| Data records |
/-- A valid descriptor goes to its service (Table 2). -/
def Chip.serveDesc (c : Chip) (p index : Nat) (d : List Byte) : Chip :=
  let tag := BitVec.ofNat 32 (leAt d 0 4)
  match c.service p with
  | 1 | 7 => c.toScheduler p index d
  | 2 | 3 => c.onRing fun r => { r with clm := r.clm ++ [⟨p, tag, slice d 8 32⟩] }
  | 4 => c.onRing fun r => { r with cry := r.cry ++ [⟨p, tag, slice d 8 56⟩] }
  | 5 => c.onRing fun r => { r with
      lgl := r.lgl ++ [⟨p, tag, BitVec.ofNat 64 (leAt d 8 8), leAt d 16 2, BitVec.ofNat 64 (leAt d 20 8), leAt d 28 2⟩] }
  | _ => c

/-- DESCRIPTOR_FETCH: one descriptor, of the next pair in round robin that may be served. -/
def Chip.descriptorFetch (c : Chip) : Chip :=
  if !c.ringUp || c.bit Reg.RING_CTRL 2 || !c.working then c
  else match ((List.range 64).map fun i => (c.ring.fetchTurn + 1 + i) % 64).find? c.fetchable with
  | none => c
  | some p =>
    let x := c.rpair p
    let base := c.ringBase (Reg.RING_RP_SQ_BASE_LO p) (Reg.RING_RP_SQ_BASE_HI p)
    match c.pairRead p (base + 64 * x.sqCi) 64 with
    | (how, d, c) =>
      let c := ((c.onRing fun r => { r with fetchTurn := p }).setRpair p
        { x with sqCi := (x.sqCi + 1) % ringSize (c.fl (Reg.RING_RP_SQ_CFG p) 3 0) }).bump (Reg.RING_RP_FETCH p)
      if how ≠ .ok then c.refuseDesc p 0 5
      else if descValid (c.service p) d then c.serveDesc p x.sqCi d
      else c.refuseDesc p (leAt d 0 4) 4

/-! ### Completions (R344) -/

/-- Whether one more entry would fill a completion ring. -/
def Chip.cqRingFull (c : Chip) (p : Nat) : Bool :=
  let x := c.rpair p
  (x.cqPi + 1) % ringSize (c.fl (Reg.RING_RP_CQ_CFG p) 3 0) == x.cqCi

/-- Write one 64-byte entry to a completion ring and move its producer index; an entry that its
target refuses is discarded. -/
def Chip.cqWrite (c : Chip) (p : Nat) (b : List Byte) : Chip :=
  let x := c.rpair p
  let base := c.ringBase (Reg.RING_RP_CQ_BASE_LO p) (Reg.RING_RP_CQ_BASE_HI p)
  match c.pairWrite p (base + 64 * x.cqPi) b with
  | (.ok, c) =>
    let i := (x.cqPi + 1) % ringSize (c.fl (Reg.RING_RP_CQ_CFG p) 3 0)
    ((c.setRpair p { x with cqPi := i, phase := if i = 0 then !x.phase else x.phase }).bump (Reg.RING_RP_CPL p)).countCq p
  | (_, c) => c.bump Reg.RING_CPL_DISCARD

/-- The 64 bytes of a completion (Table 5). -/
def Chip.cplBytes (c : Chip) (k : Cpl) : List Byte :=
  let x := c.rpair k.pair
  leBytes 4 k.tag.toNat ++ [k.kind, k.status] ++
    leBytes 2 ((if k.desc then x.sqCi else 0x7FF) + 2 ^ 15 * b2n x.phase) ++ padTo 56 k.body

/-- Whether a completion may leave now: its ring disabled or with room, or the outputs gated; in
PRIMARY with SYNC_CPL it waits until ACK covers its order record (15 R448). -/
def Chip.cplMayGo (c : Chip) (k : Cpl) : Bool :=
  (c.outputsGated || !c.bit (Reg.RING_RP_CQ_CFG k.pair) 31 || !c.cqRingFull k.pair) &&
  !(c.pairState == 1 && c.bit Reg.BKB_PAIR_CFG 28 && c.pair.streaming && decide (c.pair.acked < k.order))

/-- The oldest completion that may leave; those of one ring leave in order. -/
def Chip.nextCpl (c : Chip) : Option Cpl :=
  c.ring.cpls.find? fun k => c.cplMayGo k && c.ring.cpls.find? (fun j => j.pair == k.pair) == some k

/-- COMPLETION_WRITE: the oldest completion that may go; those of a disabled ring (R337) and of a
chip whose outputs are gated (15 R447) are discarded. -/
def Chip.completionWrite (c : Chip) : Chip :=
  if !c.ringUp then c
  else match c.nextCpl with
  | none => c
  | some k =>
    let c := c.onRing fun r => { r with cpls := r.cpls.erase k }
    if c.bit (Reg.RING_RP_CQ_CFG k.pair) 31 && !c.outputsGated then c.cqWrite k.pair (c.cplBytes k) else c.bump Reg.RING_CPL_DISCARD

/-! ### Notices (R347) -/

/-- Whether an event ring is full. -/
def Chip.evtFull (c : Chip) (e : Nat) : Bool :=
  let x := c.evt e
  (x.pi + 1) % ringSize (c.fl (Reg.RING_EVT_CFG e) 3 0) == x.ci

/-- Write a notice to an event ring. -/
def Chip.evtWrite (c : Chip) (e : Nat) (n : Notice) : Chip :=
  let x := c.evt e
  let cfg := Reg.RING_EVT_CFG e
  let base := c.ringBase (Reg.RING_EVT_BASE_LO e) (Reg.RING_EVT_BASE_HI e)
  let b := leBytes 2 n.typ ++ [0] ++ leBytes 1 (128 * b2n x.phase) ++ leBytes 4 x.nseq.toNat ++
    leBytes 8 n.time.toNat ++ padTo 48 n.body
  match c.ringWrite 4 (c.fl cfg 26 23) (!c.bit cfg 30) 8 (base + 64 * x.pi) b with
  | (.ok, c) =>
    let i := (x.pi + 1) % ringSize (c.fl cfg 3 0)
    (c.setEvt e { x with pi := i, phase := if i = 0 then !x.phase else x.phase, nseq := x.nseq + 1 }).countEvt e
  | (_, c) => c.bump Reg.RING_CPL_DISCARD

/-- The event ring a source block is routed to, if its route is enabled. -/
def Chip.routeOf (c : Chip) (block : Nat) : Option Nat :=
  let r := if block < 8 then fld (c.rd Reg.RING_EVT_ROUTE_LO) (4 * block + 3) (4 * block)
    else fld (c.rd Reg.RING_EVT_ROUTE_HI) (4 * (block - 8) + 3) (4 * (block - 8))
  if bitOf r 3 then some (r % 8) else none

/-- A notice the chip cannot keep: counted, and for its ring told of later. -/
def Chip.noticeLost (c : Chip) (e : Option Nat) : Chip :=
  let c := c.bump Reg.RING_EVT_LOST
  match e with
  | some e => c.setEvt e { c.evt e with lost := (c.evt e).lost + 1 }
  | none => c

/-- Route the notice posted first (R347). -/
def Chip.noticeRoute (c : Chip) (n : Notice) : Chip :=
  match c.routeOf (n.typ / 256) with
  | none => c.noticeLost none
  | some e =>
    if !c.bit (Reg.RING_EVT_CFG e) 31 then c.bump Reg.RING_CPL_DISCARD
    else if c.evtFull e || c.ring.queued.any fun q => q.1 == e then
      if c.ring.queued.length < 256 then c.onRing fun r => { r with queued := r.queued ++ [(e, n)] }
      else c.noticeLost (some e)
    else c.evtWrite e n

/-- NOTICE_WRITE: a queued notice whose ring has room, then the tale of lost ones, then the next
posted. With the outputs gated notices are discarded (15 R447). -/
def Chip.noticeWrite (c : Chip) : Chip :=
  if !c.ringUp then c
  else if c.outputsGated then
    match c.ring.posted with
    | [] => c
    | _ :: rest => (c.onRing fun r => { r with posted := rest }).bump Reg.RING_CPL_DISCARD
  else match c.ring.queued.find? fun q => !c.bit (Reg.RING_EVT_CFG q.1) 31 || !c.evtFull q.1 with
  | some q =>
    let c := c.onRing fun r => { r with queued := r.queued.erase q }
    if c.bit (Reg.RING_EVT_CFG q.1) 31 then c.evtWrite q.1 q.2 else c.bump Reg.RING_CPL_DISCARD
  | none =>
    match (List.range 8).find? fun e =>
        decide (0 < (c.evt e).lost) && c.bit (Reg.RING_EVT_CFG e) 31 && !c.evtFull e with
    | some e =>
      let n := (c.evt e).lost
      (c.setEvt e { c.evt e with lost := 0 }).evtWrite e ⟨0x0001, c.time, padTo 48 (leBytes 4 n)⟩
    | none =>
      match c.ring.posted with
      | [] => c
      | n :: rest => (c.onRing fun r => { r with posted := rest }).noticeRoute n

/-! ### IOMMU (R352) -/

/-- IOMMU_INVAL: a write of RING_IOMMU_INVAL. -/
def Chip.iommuInval (c : Chip) (v : Nat) : Chip :=
  (c.wr Reg.RING_IOMMU_INVAL (fld v 4 0 + 2 ^ 31 * fld v 31 31)).onRing fun r => { r with inval := bitOf v 31 || r.inval }

/-- IOMMU_INVAL_DONE: the affected translations are dropped and GO clears. -/
def Chip.iommuInvalDone (c : Chip) : Chip :=
  if !c.ring.inval then c
  else
    let all := c.bit Reg.RING_IOMMU_INVAL 4
    let d := c.fl Reg.RING_IOMMU_INVAL 3 0
    (c.setBit Reg.RING_IOMMU_INVAL 31 false).onRing fun r =>
      { r with inval := false, cache := r.cache.filter fun e => !(all || e.dom == d) }

/-! ### The cluster (R353–R357) -/

/-- Whether a block's status summary is asserted: a write-1-to-clear bit of one of its registers
is set (DEDUCED from Table 11, log entry 84). -/
def Chip.summary (c : Chip) (block : Nat) : Bool :=
  c.regs.any fun e => decide (e.1 / 0x100000 = block) &&
    (match regRow? e.1 with
     | some r => (e.2 &&& BitVec.ofNat 32 r.w1c) != 0
     | none => false)

/-- Whether a claimed source is still asserted: a comparator while its bit of BKB_CMP_IRQ is set (10 R328), a status
summary while a bit of its block is; the others are pulses. -/
def Chip.asserted (c : Chip) (src : Nat) : Bool :=
  (decide (128 ≤ src) && decide (src < 144) && c.bit Reg.BKB_CMP_IRQ (src - 128)) ||
    (decide (144 ≤ src) && decide (src < 156) && c.summary (src - 144))

/-- The source that a claim of a context takes: highest priority above its threshold, ties to the
lower number. -/
def Chip.claimable (c : Chip) (x : Nat) : Option Nat :=
  let thr := c.fl (Reg.PIC_THRESH x) 2 0
  let prio (s : Nat) : Nat := c.fl (Reg.PIC_PRIO s) 2 0
  let ok (s : Nat) : Bool := c.bit (Reg.PIC_PEND (s / 32)) (s % 32) &&
    c.bit (Reg.PIC_ENABLE x (s / 32)) (s % 32) && decide (0 < prio s) && decide (thr < prio s)
  ((List.range 157).filter ok).foldl (fun b s =>
    match b with
    | none => some s
    | some t => if prio t < prio s then some s else some t) none

/-- INTERRUPT_CLAIM: context 2 × hart + mode (1 supervisor). -/
def Chip.interruptClaim (c : Chip) (x : Nat) : Chip :=
  match c.claimable x with
  | none => c.answer (.data (leBytes 4 0))
  | some s =>
    ({ c.setBit (Reg.PIC_PEND (s / 32)) (s % 32) false with
      apc := { c.apc with claimed := c.apc.claimed ++ [(x, s)] } }).answer (.data (leBytes 4 s))

/-- CLAIM_COMPLETE: a source still asserted pends again. -/
def Chip.claimComplete (c : Chip) (x s : Nat) : Chip :=
  if c.apc.claimed.contains (x, s) then
    ({ c with apc := { c.apc with claimed := c.apc.claimed.erase (x, s) } }).when (c.asserted s) fun c => c.irq s
  else c

/-- Where released cores start: APC_BOOT_VEC. -/
def Chip.bootVec (c : Chip) : BitVec 64 := BitVec.ofNat 64 (c.rd64 Reg.APC_BOOT_VEC_LO Reg.APC_BOOT_VEC_HI % 2 ^ 48)

/-- APC_CORE_RUN: a Seal-level write releases cores, each in machine mode at APC_BOOT_VEC (R356). -/
def Chip.coreRun (c : Chip) (v : Nat) (who : Who) : Chip :=
  if who.level = .seal then
    let c := c.wr Reg.APC_CORE_RUN (v % 16)
    { c with apc := { c.apc with
        started := (List.range 4).filter fun n => c.apc.started.contains n || bitOf v n
        harts := ((List.range 4).filter fun n => bitOf v n && !c.apc.started.contains n).foldl (fun l n =>
          Tab.put (fun _ => Hart.start 0) l n (Hart.start c.bootVec)) c.apc.harts } }
  else c.noteRws who Reg.APC_CORE_RUN 0xF v

/-! ### DDR4 (R358–R360) -/

/-- DDR_ENABLE: a write of APC_DDR_CFG with ENABLE. Above 16 GiB, or with the geometry changed
while enabled, CFG_ERR. -/
def Chip.ddrEnable (c : Chip) (v : Nat) : Chip :=
  let cfg := Reg.APC_DDR_CFG
  if c.bit cfg 31 then
    let c := c.setBit cfg 30 (bitOf v 30)
    if fld v 29 27 = c.fl cfg 29 27 then c else c.cfgErr 6
  else if 16 * 2 ^ 30 < ddrSize v then
    ((c.setFl cfg 30 27 (fld v 30 27)).setBit cfg 31 false).cfgErr 6
  else ((((c.setFl cfg 30 27 (fld v 30 27)).setBit cfg 31 true).setBit Reg.APC_DDR_STATUS 3 true).setBit
    Reg.APC_DDR_STATUS 4 false).setBit Reg.APC_DDR_STATUS 1 false

/-- Every byte of DRAM reads 0 again. -/
def Chip.zeroDram (c : Chip) : Chip :=
  { c with mem := Tab.drop (fun a => decide (0x1000000000 ≤ a) && decide (a < 0x2000000000)) c.mem,
           apc := { c.apc with poison := [] } }

/-- DDR_READY: training and preparation end; contents kept in self-refresh stay, others are
zeroed. -/
def Chip.ddrReady (c : Chip) (trained : Bool) : Chip :=
  let st := Reg.APC_DDR_STATUS
  if !c.bit Reg.APC_DDR_CFG 31 || !c.bit st 3 then c
  else if !trained then (c.setBit st 3 false).setBit st 1 true
  else
    let kept := c.apc.ddrSelfRefresh
    let c := if kept then c else c.zeroDram
    ((((c.setBit st 3 false).setBit st 0 true).setBit st 4 kept).setFl st 12 8
      (ddrSize (c.rd Reg.APC_DDR_CFG) / 2 ^ 30)).onApc fun a => { a with ddrSelfRefresh := false }

/-- DDR_DISABLE: READY clears and the controller enters self-refresh, contents kept. -/
def Chip.ddrDisable (c : Chip) : Chip :=
  let was := c.bit Reg.APC_DDR_STATUS 0
  (((c.setBit Reg.APC_DDR_CFG 31 false).setBit Reg.APC_DDR_STATUS 0 false).setBit Reg.APC_DDR_STATUS 3 false).onApc
    fun a => { a with ddrSelfRefresh := a.ddrSelfRefresh || was }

| Task statement |
Which lines in the records above contain the word "those"? Return each of them.

| Response box |
/-- The oldest completion that may leave; those of one ring leave in order. -/
/-- COMPLETION_WRITE: the oldest completion that may go; those of a disabled ring (R337) and of a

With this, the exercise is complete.